This guide is for England only. Wales, Scotland, and Northern Ireland have different systems. If you are in Wales, check your local authority. If you are in Scotland, check mygov.scot.
This guide is not legal advice. It is factual information from UK law and official government guidance. If you need personal advice, contact IPSEA (free) or your local SENDIASS.
💡 1. The quick answer
Many parents worry that their child’s EHCP will stop at 18. It does not.
Source: Children and Families Act 2014, Section 45; SEND Code of Practice, paragraph 9.200.
But some things do change. The biggest change is about who makes decisions. After your child finishes compulsory school age (end of Year 11, usually age 16), the legal rights over the EHCP move from you to your child.
This guide walks you through everything that happens, step by step.
📅 2. What changes at 16 — the first big shift
The first major change does not happen at 18. It happens at the end of compulsory school age — that is, the end of the academic year in which your child turns 16 (end of Year 11).
From the end of Year 11, your child — not you — becomes the legal decision-maker for their EHCP. The law calls them the “young person” from this point.
Source: SEND Code of Practice, paragraph 8.13.

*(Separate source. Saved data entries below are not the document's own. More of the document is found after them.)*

theorem Ay.runUntil_eq (p : AyConsts) (hp : 0 < p.tick) (t : Int) (x : Ay × List SinkCall) :
    Ay.runUntil p t x = (Ay.clock p hp).runUntil t x :=
  (Ay.runLoop_eq p hp t _ x).trans <| (Ay.clock p hp).run_fuel
    (by simp only [Ay.clock]; omega) (by simp only [Ay.clock]; omega)

/-! ### The POKEY (R503) -/

theorem Pokey.elapse_elapse (d e : Nat) (c : Pokey) : (c.elapse e).elapse d = c.elapse (e + d) := by
  simp only [Pokey.elapse, Nat.sub_sub, Nat.add_assoc, Nat.cast_add, Int.add_assoc]

theorem Pokey.nextDelay_elapse (d : Nat) (c : Pokey) : (c.elapse d).nextDelay = c.nextDelay - d := by
  simp only [Pokey.nextDelay, Pokey.elapse, Nat.sub_min_sub_right]

theorem Pokey.emitAll_lastTime (t : Int) (x : Pokey × List SinkCall) :
    (Pokey.emitAll t x).1.lastTime = x.1.lastTime := rfl

theorem Pokey.emitAll_nextDelay (t : Int) (x : Pokey × List SinkCall) :
    (Pokey.emitAll t x).1.nextDelay = x.1.nextDelay := rfl

/-- Every channel whose delay is 0 underflows, in order (R503). -/
abbrev Pokey.due (p : PokeyConsts) (c : Pokey) : Pokey := (((c.due1 p).due2 p).due3 p).due4 p

section
variable (p : PokeyConsts) (c : Pokey)

theorem Pokey.due1_frame : c.due1 p = { c with ch1 := (c.due1 p).ch1 } := by
  unfold Pokey.due1
  split <;> rfl

theorem Pokey.due2_frame : c.due2 p = { c with ch2 := (c.due2 p).ch2 } := by
  unfold Pokey.due2
  split <;> rfl

theorem Pokey.due3_frame : c.due3 p = { c with ch3 := (c.due3 p).ch3, hp1 := (c.due3 p).hp1 } := by
  unfold Pokey.due3
  split <;> rfl

theorem Pokey.due4_frame : c.due4 p = { c with ch4 := (c.due4 p).ch4, hp2 := (c.due4 p).hp2 } := by
  unfold Pokey.due4
  split <;> rfl

theorem Pokey.due_lastTime : (c.due p).lastTime = c.lastTime := by
  rw [Pokey.due, Pokey.due4_frame, Pokey.due3_frame, Pokey.due2_frame, Pokey.due1_frame]

variable (h64 : 0 < p.div64k) (h15 : 0 < p.div15k)
include h64 h15

theorem Pokey.baseDiv_pos : 0 < c.baseDiv p := by
  unfold Pokey.baseDiv
  split
  · exact h15
  · exact h64

theorem Pokey.lowPeriod_pos (audf : Byte) (fast : Bool) : 0 < c.lowPeriod p audf fast := by
  unfold Pokey.lowPeriod
  split
  · omega
  · exact Nat.mul_pos (Nat.succ_pos _) (c.baseDiv_pos p h64 h15)

theorem Pokey.highPeriod_pos (audf lo : Byte) (join fast : Bool) : 0 < c.highPeriod p audf lo join fast := by
  unfold Pokey.highPeriod
  split
  · exact Nat.mul_pos (Nat.succ_pos _) (c.baseDiv_pos p h64 h15)
  · split
    · omega
    · exact Nat.mul_pos (Nat.succ_pos _) (c.baseDiv_pos p h64 h15)

omit h64 h15 in
theorem Pokey.nextDelay_pos {c : Pokey} (h1 : 0 < c.ch1.delay) (h2 : 0 < c.ch2.delay) (h3 : 0 < c.ch3.delay)
    (h4 : 0 < c.ch4.delay) : 0 < c.nextDelay :=
  Nat.lt_min.mpr ⟨h1, Nat.lt_min.mpr ⟨h2, Nat.lt_min.mpr ⟨h3, h4⟩⟩⟩

/-- No divider reloads 0 (R502). -/
theorem Pokey.due_nextDelay_pos : 0 < (c.due p).nextDelay := by
  have h1 (d : Pokey) : 0 < (d.due1 p).ch1.delay := by
    unfold Pokey.due1
    split
    · exact d.lowPeriod_pos p h64 h15 _ _
    · omega
  have h2 (d : Pokey) : 0 < (d.due2 p).ch2.delay := by
    unfold Pokey.due2
    split
    · exact d.highPeriod_pos p h64 h15 _ _ _ _
    · omega
  have h3 (d : Pokey) : 0 < (d.due3 p).ch3.delay := by
    unfold Pokey.due3
    split
    · exact d.lowPeriod_pos p h64 h15 _ _
    · omega
  have h4 (d : Pokey) : 0 < (d.due4 p).ch4.delay := by
    unfold Pokey.due4
    split
    · exact d.highPeriod_pos p h64 h15 _ _ _ _
    · omega
  refine Pokey.nextDelay_pos ?_ ?_ ?_ ?_ <;> rw [Pokey.due]
  · rw [Pokey.due4_frame, Pokey.due3_frame, Pokey.due2_frame]; exact h1 _
  · rw [Pokey.due4_frame, Pokey.due3_frame]; exact h2 _
  · rw [Pokey.due4_frame]; exact h3 _
  · exact h4 _

/-- The POKEY and the sink by the clock of its four dividers. -/
def Pokey.clock : EventClock (Pokey × List SinkCall) where
  time x := x.1.lastTime
  next x := x.1.nextDelay
  elapse d x := (x.1.elapse d, x.2)
  tick x := Pokey.emitAll (x.1.due p).lastTime (x.1.due p, x.2)
  time_elapse _ _ := rfl
  next_elapse d x := x.1.nextDelay_elapse d
  elapse_elapse d e x := congrArg (·, x.2) (x.1.elapse_elapse d e)
  time_tick x := by rw [Pokey.emitAll_lastTime, Pokey.due_lastTime]
  next_tick_pos x := by rw [Pokey.emitAll_nextDelay]; exact Pokey.due_nextDelay_pos p x.1 h64 h15

omit h64 h15 in
theorem Pokey.runLoop_succ_of_lt {t : Int} (n : Nat) {x : Pokey × List SinkCall}
    (h : x.1.lastTime + x.1.nextDelay < t) :
    Pokey.runLoop p t (n + 1) x = Pokey.runLoop p t n
      (Pokey.emitAll ((x.1.elapse x.1.nextDelay).due p).lastTime ((x.1.elapse x.1.nextDelay).due p, x.2)) :=
  if_neg (Int.not_le.mpr h)

theorem Pokey.runLoop_eq (t : Int) (n : Nat) (x : Pokey × List SinkCall) :
    ((Pokey.runLoop p t n x).1.elapse (t - (Pokey.runLoop p t n x).1.lastTime).toNat, (Pokey.runLoop p t n x).2) =
      (Pokey.clock p h64 h15).run t n x := by
  induction n generalizing x with
  | zero => rfl
  | succ n ih =>
    by_cases h : t ≤ x.1.lastTime + x.1.nextDelay
    · have hstop : Pokey.runLoop p t (n + 1) x = x := if_pos h
      rw [hstop, (Pokey.clock p h64 h15).run_of_le (n + 1) h]
      rfl
    · rw [Pokey.runLoop_succ_of_lt p n (Int.not_le.mp h), ih,
        (Pokey.clock p h64 h15).run_succ_of_lt n (Int.not_le.mp h)]
      simp only [Pokey.clock]

theorem Pokey.runUntil_eq (t : Int) (x : Pokey × List SinkCall) :
    Pokey.runUntil p t x = (Pokey.clock p h64 h15).runUntil t x :=
  (Pokey.runLoop_eq p h64 h15 t _ x).trans <| (Pokey.clock p h64 h15).run_fuel
    (by simp only [Pokey.clock]; omega) (by simp only [Pokey.clock]; omega)

end

/-! ### The NESAPU (R424, R444) -/

/-- The NESAPU with other voices. -/
def Nes.withVoices (n : Nes) (p1 p2 : Pulse) (tr : Triangle) (no : Noise) (dm : Dmc) : Nes :=
  { n with pulse1 := p1, pulse2 := p2, triangle := tr, noise := no, dmc := dm }

theorem Nes.withVoices_congr (n : Nes) {p1 q1 p2 q2 : Pulse} {tr ur : Triangle} {no mo : Noise} {dm em : Dmc}
    (h1 : p1 = q1) (h2 : p2 = q2) (h3 : tr = ur) (h4 : no = mo) (h5 : dm = em) :
    n.withVoices p1 p2 tr no dm = n.withVoices q1 q2 ur mo em := by
  rw [h1, h2, h3, h4, h5]

/-- What the passing of time makes of the voices, whatever the sink (R424). -/
theorem Nes.advance_state (rd : Word → Byte) (fr stop : Int) (x : Nes × List SinkCall) :
    (Nes.advance rd fr stop x).1 = x.1.withVoices
      (Pulse.advance true fr stop (x.1.pulse1, [])).1 (Pulse.advance false fr stop (x.1.pulse2, [])).1
      (Triangle.advance fr stop (x.1.triangle, [])).1 (Noise.advance fr stop (x.1.noise, [])).1
      (Dmc.advance rd fr stop (x.1.dmc, [])).1 :=
  x.1.withVoices_congr ((Pulse.timer true).advance_state fr stop _) ((Pulse.timer false).advance_state fr stop _)
    (Triangle.timer.advance_state fr stop _) (Noise.timer.advance_state fr stop _)
    ((Dmc.timer rd).advance_state fr stop _)

/-- What a report of all voices makes of them, whatever the sink (R423). -/
theorem Nes.emitAll_state (t : Int) (x : Nes × List SinkCall) :
    (Nes.emitAll t x).1 = x.1.withVoices (Pulse.emit true t (x.1.pulse1, [])).1 (Pulse.emit false t (x.1.pulse2, [])).1
      (Triangle.emit t (x.1.triangle, [])).1 (Noise.emit t (x.1.noise, [])).1 (Dmc.emit t (x.1.dmc, [])).1 := by
  simp only [Nes.emitAll, Nes.emitPulse1, Nes.emitPulse2, Nes.emitTriangle, Nes.emitNoise, Nes.emitDmc]
  exact x.1.withVoices_congr (Pulse.emit_state ..) (Pulse.emit_state ..) (Triangle.emit_state ..) (Noise.emit_state ..)
    (Dmc.emit_state ..)

section
variable (p : NesConsts) (tf : Int) (x : Nes × List SinkCall)

theorem Nes.frameTick_state : (Nes.frameTick p tf x).1 = (Nes.frameTick p tf (x.1, [])).1 := by
  unfold Nes.frameTick
  rw [Nes.emitAll_state, Nes.emitAll_state]

theorem Nes.frameTick_lastTime : (Nes.frameTick p tf x).1.lastTime = x.1.lastTime := by
  unfold Nes.frameTick
  extract_lets s n0 n1 n2 n3
  have h1 : n1.lastTime = x.1.lastTime := by unfold n1; split <;> rfl
  have h2 : n2.lastTime = n1.lastTime := by unfold n2; split <;> rfl
  exact h2.trans h1

/-- The sequencer reloads a whole step at least (R444). -/
theorem Nes.frameTick_frameDelay_pos (hp : 0 < p.frameStepPeriod) : 0 < (Nes.frameTick p tf x).1.frameDelay :=
  Nat.lt_of_lt_of_le hp (Nat.le_add_right _ _)

end

/-- The passing of `d` cycles: the voices advance, the sequencer's delay goes down (R424). -/
def Nes.elapse (rd : Word → Byte) (d : Nat) (n : Nes) : Nes :=
  { (Nes.advance rd n.lastTime (n.lastTime + d) (n, [])).1 with
    frameDelay := n.frameDelay - d
    lastTime := n.lastTime + d }

theorem Nes.elapse_elapse (rd : Word → Byte) (d e : Nat) (n : Nes) :
    (n.elapse rd e).elapse rd d = n.elapse rd (e + d) := by
  have hfr : n.lastTime ≤ n.lastTime + e := by omega
  have hm : n.lastTime + e ≤ n.lastTime + e + d := by omega
  simp only [Nes.elapse, Nes.advance_state, Nes.withVoices, Nat.cast_add, Nat.sub_sub, ← Int.add_assoc,
    Pulse.advance_eq, Triangle.advance_eq, Noise.advance_eq, Dmc.advance_eq,
    VoiceTimer.advance_advance_state _ hfr hm]

/-- The NESAPU, whatever the sink, by the clock of its frame sequencer. -/
def Nes.clock (p : NesConsts) (rd : Word → Byte) (hp : 0 < p.frameStepPeriod) : EventClock Nes where
  time := Nes.lastTime
  next := Nes.frameDelay
  elapse := Nes.elapse rd
  tick n := (Nes.frameTick p n.lastTime (n, [])).1
  time_elapse _ _ := rfl
  next_elapse _ _ := rfl
  elapse_elapse := Nes.elapse_elapse rd
  time_tick _ := Nes.frameTick_lastTime ..
  next_tick_pos _ := Nes.frameTick_frameDelay_pos _ _ _ hp

section
variable (p : NesConsts) (rd : Word → Byte) {t : Int}

/-- The NESAPU in the middle of a pass of its loop, at the time `stop` (R424). -/
def Nes.advanced (stop : Int) (x : Nes × List SinkCall) : Nes × List SinkCall :=
  let y := Nes.advance rd x.1.lastTime stop x
  ({ y.1 with frameDelay := y.1.frameDelay - (stop - y.1.lastTime).toNat, lastTime := stop }, y.2)

theorem Nes.advanced_state {stop : Int} {x : Nes × List SinkCall} (h : x.1.lastTime ≤ stop) :
    (Nes.advanced rd stop x).1 = x.1.elapse rd (stop - x.1.lastTime).toNat := by
  have hstop : x.1.lastTime + ((stop - x.1.lastTime).toNat : Int) = stop := by omega
  simp only [Nes.advanced, Nes.elapse, Nes.advance_state, Nes.withVoices, hstop]
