-- ==== Sys2Proof/Word.lean ====
section
/-! DEFINITION. The word types of the SSS257 block: bus words, field registers, register indices. -/

namespace Sys2Proof

/-- One 32-bit word of the host bus, and one command word (spec/20_memory.md R60, spec/30_encoding.md R90). -/
abbrev Word := BitVec 32

/-- One byte of the secret (spec/10_state.md R38). -/
abbrev Byte := BitVec 8

/-- Nine bits of field storage, which may hold the non-canonical values 257 to 511
(spec/10_state.md R22, R23). It is also one raw word of the entropy source (spec/41_coefficient_poly.md R150). -/
abbrev FieldWord := BitVec 9

/-- A field register index: every value of the four bits names a register (spec/30_encoding.md R95). -/
abbrev Reg := BitVec 4

end Sys2Proof
end

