-- ==== Sys2Proof/Machine/Asm.lean ====
section
/-! DEFINITION. The command assembler's notation: lines, registers, immediates, host-level addresses and
pseudo-instructions (spec/30_encoding.md R101 to R104, R106). -/

namespace Sys2Proof.Machine

/-! ## Pseudo-instructions -/

/-- The pseudo-instructions (spec/30_encoding.md R106). They have no opcode of their own. -/
inductive Pseudo where
  | fclr (fd : Reg)
  | fsqr (fd fa : Reg)
  | fdiv (fd fa fb ft : Reg)
  | fneg (fd fa fz : Reg)
  deriving DecidableEq, Repr

/-- The expansion into commands (spec/30_encoding.md R106). -/
def Pseudo.expand : Pseudo → List Instr
  | .fclr fd => [.fldi fd 0]
  | .fsqr fd fa => [.fmul fd fa fa]
  | .fdiv fd fa fb ft => [.finv ft fb, .fmul fd fa ft]
  | .fneg fd fa fz => [.fsub fd fz fa]

/-- The temporary of FDIV must differ from the dividend (spec/30_encoding.md R106, log 8). -/
def Pseudo.wellFormed : Pseudo → Bool
  | .fclr _ => true
  | .fsqr _ _ => true
  | .fdiv _ fa _ ft => decide (ft ≠ fa)
  | .fneg _ _ _ => true

/-! ## Characters -/

/-- A space or a tab. -/
def isBlank (c : Char) : Bool := c == ' ' || c == '\t'

/-- The text without the blanks at both ends. -/
def trim (cs : List Char) : List Char := ((cs.dropWhile isBlank).reverse.dropWhile isBlank).reverse

/-- The pieces of a text between separators, at least one. -/
def splitAt (sep : Char) : List Char → List (List Char)
  | [] => [[]]
  | c :: cs =>
    match splitAt sep cs with
    | [] => [[c]]
    | piece :: pieces => if c == sep then [] :: piece :: pieces else (c :: piece) :: pieces

/-- The value of a digit of the given base, at most 16. -/
def digitValue (base : Nat) (c : Char) : Option Nat :=
  let n := c.toNat
  let v := if 48 ≤ n ∧ n ≤ 57 then n - 48
    else if 65 ≤ n ∧ n ≤ 70 then n - 55
    else if 97 ≤ n ∧ n ≤ 102 then n - 87
    else 16
  if v < base then some v else none

/-- The number that digits spell, after the digits already read. -/
def numberFrom (base : Nat) (acc : Nat) : List Char → Option Nat
  | [] => some acc
  | c :: cs =>
    match digitValue base c with
    | some v => numberFrom base (acc * base + v) cs
    | none => none

/-- A decimal number, or a hexadecimal one with the prefix 0x (spec/30_encoding.md R102). -/
def parseNumber : List Char → Option Nat
  | [] => none
  | '0' :: 'x' :: [] => none
  | '0' :: 'x' :: cs => numberFrom 16 0 cs
  | cs => numberFrom 10 0 cs

/-- The decimal spelling of a number below 1000. -/
def decimal (n : Nat) : List Char :=
  if n < 10 then [Nat.digitChar n]
  else if n < 100 then [Nat.digitChar (n / 10), Nat.digitChar (n % 10)]
  else [Nat.digitChar (n / 100), Nat.digitChar (n / 10 % 10), Nat.digitChar (n % 10)]

/-! ## Operands -/

/-- A field register: f0 to f15, or F0 to F15, no other spelling (spec/30_encoding.md R103). -/
def parseReg : List Char → Option Reg
  | c :: ds =>
    if c == 'f' || c == 'F' then
      match numberFrom 10 0 ds with
      | some n => if n < 16 && ds == decimal n then some (BitVec.ofNat 4 n) else none
      | none => none
    else none
  | [] => none

/-- An immediate in 0..256 (spec/30_encoding.md R102). -/
def parseImm (cs : List Char) : Option FieldWord :=
  match parseNumber cs with
  | some n => if n ≤ 256 then some (BitVec.ofNat 9 n) else none
  | none => none

/-- The index of a name such as X[3]: the text between the bracket already read and its closing bracket, and
what follows. -/
def parseIndex (cs : List Char) : Option (Nat × List Char) :=
  match parseNumber (cs.takeWhile (· != ']')), cs.dropWhile (· != ']') with
  | some n, ']' :: rest => some (n, rest)
  | _, _ => none

/-- An array element or a field register by name: its letters, then one or two bracketed indices. -/
def parseElem (name : List Char) (i : Nat) (rest : List Char) : Option Loc :=
  match name, rest with
  | ['F'], [] => if i < 16 then some (.f (BitVec.ofNat 4 i)) else none
  | ['X'], [] => some (.elem (.x i))
  | ['S', 'L', 'E', 'N'], [] => some (.elem (.slen i))
  | ['W'], [] => some (.elem (.w i))
  | ['S', 'E', 'C', 'R', 'E', 'T'], [] => some (.elem (.secret i))
  | ['Y'], '[' :: cs =>
    match parseIndex cs with
    | some (p, []) => some (.elem (.y i p))
    | _ => none
  | _, _ => none

/-- The control registers by name (spec/20_memory.md R66). -/
def parseControl : List Char → Option Loc
  | ['M', 'O', 'D', 'U', 'L', 'U', 'S'] => some .modulus
  | ['S', 'M', 'A', 'X'] => some .smax
  | ['L', 'M', 'A', 'X'] => some .lmax
  | ['S', 'T', 'A', 'T', 'U', 'S'] => some .status
  | ['C', 'M', 'D'] => some .cmd
  | ['E', 'R', 'R', 'I', 'N', 'F', 'O'] => some .errinfo
  | ['N', 'R', 'E', 'G'] => some .nreg
  | ['K', 'R', 'E', 'G'] => some .kreg
  | ['L', 'E', 'N'] => some .len
  | ['S', 'C', 'N', 'T'] => some .scnt
  | _ => none

/-- A register name of R66 (spec/30_encoding.md R102). -/
def parseLoc (cs : List Char) : Option Loc :=
  match cs.dropWhile (· != '[') with
  | '[' :: inner =>
    match parseIndex inner with
    | some (i, rest) => parseElem (cs.takeWhile (· != '[')) i rest
    | none => none
  | _ => parseControl cs

/-- A host-level address, as an offset: the name of a register that the block has, or a hexadecimal offset
(spec/30_encoding.md R102). DESIGN CHOICE, log 14: the name of an element beyond the block's capacity, such as
X[20] at S_MAX = 20, is rejected here; its offset can still be written in hexadecimal, and the access is then
a bus error (spec/20_memory.md R67). -/
def parseAddress (cfg : Params) : List Char → Option Nat
  | '0' :: 'x' :: cs => parseNumber ('0' :: 'x' :: cs)
  | cs =>
    match parseLoc cs with
    | some l => if l.mapped cfg then some l.offset else none
    | none => none

/-! ## Lines -/

/-- Why the assembler rejects a line. -/
inductive AsmError where
  /-- No command or pseudo-instruction has this mnemonic. -/
  | unknownMnemonic
  /-- The operands are not those of the mnemonic (spec/30_encoding.md R101 to R104, R106). -/
  | badOperands
  deriving DecidableEq, Repr

/-- The commands of a pseudo-instruction that may be used so. -/
def expandChecked (p : Pseudo) : Except AsmError (List Instr) :=
  if p.wellFormed then .ok p.expand else .error .badOperands

/-- Operands rd, rs1, rs2 (spec/30_encoding.md R101). -/
def asmFR (mk : Reg → Reg → Reg → Instr) : List (List Char) → Except AsmError (List Instr)
  | [a, b, c] =>
    match parseReg a, parseReg b, parseReg c with
    | some x, some y, some z => .ok [mk x y z]
    | _, _, _ => .error .badOperands
  | _ => .error .badOperands

/-- Operands rd, rs1 (spec/30_encoding.md R101). -/
def asmFU (mk : Reg → Reg → List Instr) : List (List Char) → Except AsmError (List Instr)
  | [a, b] =>
    match parseReg a, parseReg b with
    | some x, some y => .ok (mk x y)
    | _, _ => .error .badOperands
  | _ => .error .badOperands

/-- Operands rd, imm (spec/30_encoding.md R101). -/
def asmFI : List (List Char) → Except AsmError (List Instr)
  | [a, b] =>
    match parseReg a, parseImm b with
    | some x, some v => .ok [.fldi x v]
    | _, _ => .error .badOperands
  | _ => .error .badOperands

/-- One register operand (spec/30_encoding.md R101, R106). -/
def asmFS (mk : Reg → List Instr) : List (List Char) → Except AsmError (List Instr)
  | [a] =>
    match parseReg a with
    | some x => .ok (mk x)
    | none => .error .badOperands
  | _ => .error .badOperands

/-- No operands (spec/30_encoding.md R101). -/
def asmFZ (i : Instr) : List (List Char) → Except AsmError (List Instr)
  | [] => .ok [i]
  | _ => .error .badOperands

/-- FDIV fd, fa, fb, ft (spec/30_encoding.md R106). -/
def asmDiv : List (List Char) → Except AsmError (List Instr)
  | [a, b, c, d] =>
    match parseReg a, parseReg b, parseReg c, parseReg d with
    | some x, some y, some z, some t => expandChecked (.fdiv x y z t)
    | _, _, _, _ => .error .badOperands
  | _ => .error .badOperands

/-- FNEG fd, fa, fz (spec/30_encoding.md R106). -/
def asmNeg : List (List Char) → Except AsmError (List Instr)
  | [a, b, c] =>
    match parseReg a, parseReg b, parseReg c with
    | some x, some y, some z => .ok (Pseudo.fneg x y z).expand
    | _, _, _ => .error .badOperands
  | _ => .error .badOperands

/-- A mnemonic in capitals with its operands (spec/30_encoding.md R101, R104, R106). -/
def asmCommand (mnemonic : List Char) (ops : List (List Char)) : Except AsmError (List Instr) :=
  match mnemonic with
  | ['F', 'A', 'D', 'D'] => asmFR .fadd ops
  | ['F', 'S', 'U', 'B'] => asmFR .fsub ops
  | ['F', 'M', 'U', 'L'] => asmFR .fmul ops
  | ['F', 'P', 'O', 'W'] => asmFR .fpow ops
  | ['F', 'I', 'N', 'V'] => asmFU (fun d a => [.finv d a]) ops
  | ['F', 'L', 'D', 'I'] => asmFI ops
  | ['C', 'G', 'E', 'N'] => asmFS (fun c => [.cgen c]) ops
  | ['P', 'E', 'V', 'A', 'L'] => asmFU (fun d a => [.peval d a]) ops
  | ['P', 'C', 'L', 'R'] => asmFZ .pclr ops
  | ['L', 'B', 'A', 'S', 'I', 'S'] => asmFZ .lbasis ops
  | ['S', 'P', 'L', 'I', 'T'] => asmFZ .split ops
  | ['R', 'E', 'C', 'O', 'N'] => asmFZ .recon ops
  | ['F', 'C', 'L', 'R'] => asmFS (fun d => (Pseudo.fclr d).expand) ops
  | ['F', 'S', 'Q', 'R'] => asmFU (fun d a => (Pseudo.fsqr d a).expand) ops
  | ['F', 'D', 'I', 'V'] => asmDiv ops
  | ['F', 'N', 'E', 'G'] => asmNeg ops
  | _ => .error .unknownMnemonic

/-- The operands of a line: none if nothing follows the mnemonic, else comma-separated
(spec/30_encoding.md R101). -/
def operandsOf (cs : List Char) : List (List Char) :=
  match trim cs with
  | [] => []
  | c :: rest => (splitAt ',' (c :: rest)).map trim

/-- One line: the comment after a semicolon is dropped, a blank line gives no command, mnemonics are
case-insensitive (spec/30_encoding.md R101). -/
def assembleLine (line : List Char) : Except AsmError (List Instr) :=
  match trim (line.takeWhile (· != ';')) with
  | [] => .ok []
  | c :: rest =>
    asmCommand (((c :: rest).takeWhile fun d => !isBlank d).map Char.toUpper)
      (operandsOf ((c :: rest).dropWhile fun d => !isBlank d))

/-! ## Printing -/

/-- f0 to f15 (spec/30_encoding.md R103). -/
def regText (r : Reg) : List Char := 'f' :: decimal r.toNat

/-- Two operands with their comma. -/
def operandPair (a b : List Char) : List Char := a ++ ',' :: ' ' :: b

/-- The canonical line of a command (spec/30_encoding.md R104). -/
def instrText : Instr → List Char
  | .fadd rd rs1 rs2 => ['F', 'A', 'D', 'D', ' '] ++ operandPair (regText rd) (operandPair (regText rs1) (regText rs2))
  | .fsub rd rs1 rs2 => ['F', 'S', 'U', 'B', ' '] ++ operandPair (regText rd) (operandPair (regText rs1) (regText rs2))
  | .fmul rd rs1 rs2 => ['F', 'M', 'U', 'L', ' '] ++ operandPair (regText rd) (operandPair (regText rs1) (regText rs2))
  | .fpow rd rs1 rs2 => ['F', 'P', 'O', 'W', ' '] ++ operandPair (regText rd) (operandPair (regText rs1) (regText rs2))
  | .finv rd rs1 => ['F', 'I', 'N', 'V', ' '] ++ operandPair (regText rd) (regText rs1)
  | .fldi rd imm => ['F', 'L', 'D', 'I', ' '] ++ operandPair (regText rd) (decimal imm.toNat)
  | .cgen rs1 => ['C', 'G', 'E', 'N', ' '] ++ regText rs1
  | .peval rd rs1 => ['P', 'E', 'V', 'A', 'L', ' '] ++ operandPair (regText rd) (regText rs1)
  | .pclr => ['P', 'C', 'L', 'R']
  | .lbasis => ['L', 'B', 'A', 'S', 'I', 'S']
  | .split => ['S', 'P', 'L', 'I', 'T']
  | .recon => ['R', 'E', 'C', 'O', 'N']

end Sys2Proof.Machine
end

What rights move to the young person?
After compulsory school age, your child has the legal right to:
- Ask for an EHC needs assessment (at any time up to age 25)
- Say what they want in their EHCP (make representations about content)
- Ask for a specific school or college to be named in the plan
- Ask for a Personal Budget for parts of their EHCP
- Appeal to the SEND Tribunal about decisions on their plan
Source: Children and Families Act 2014, Sections 36 and 44; SEND Code of Practice, paragraph 8.14.
Can you still be involved?
Yes — but only if your child is happy for you to be involved. In practice, most families continue to work together. Your child can ask you to:
- Receive letters on their behalf
- Fill in forms for them
- Go to meetings with them or for them
- Make phone calls
- Help them make decisions
The key point is: the final decision is theirs, not yours.
Source: SEND Code of Practice, paragraphs 8.15–8.17.
For young people under 18, the Code of Practice says local authorities should continue to involve parents in the vast majority of decisions. This is not about shutting you out. It is about respecting your child’s growing independence.
Source: SEND Code of Practice, paragraph 8.17.
🎂 3. What changes at 18
At 18, your child is legally an adult. Here is what changes and what stays the same:
The EHCP does NOT end at 18
The local authority must continue to maintain the EHCP as long as your child still needs the special educational provision set out in the plan. This is true whether your child is 18, 19, 22, or 24.
Source: SEND Code of Practice, paragraph 9.200.
Free education continues
Young people aged 19 to 25 with EHCPs get free further education — the same as 16-to-18 year olds. Colleges must not charge tuition fees. Apprentices aged 19–25 with EHCPs are also fully funded.
Source: SEND Code of Practice, paragraphs 8.51–8.52.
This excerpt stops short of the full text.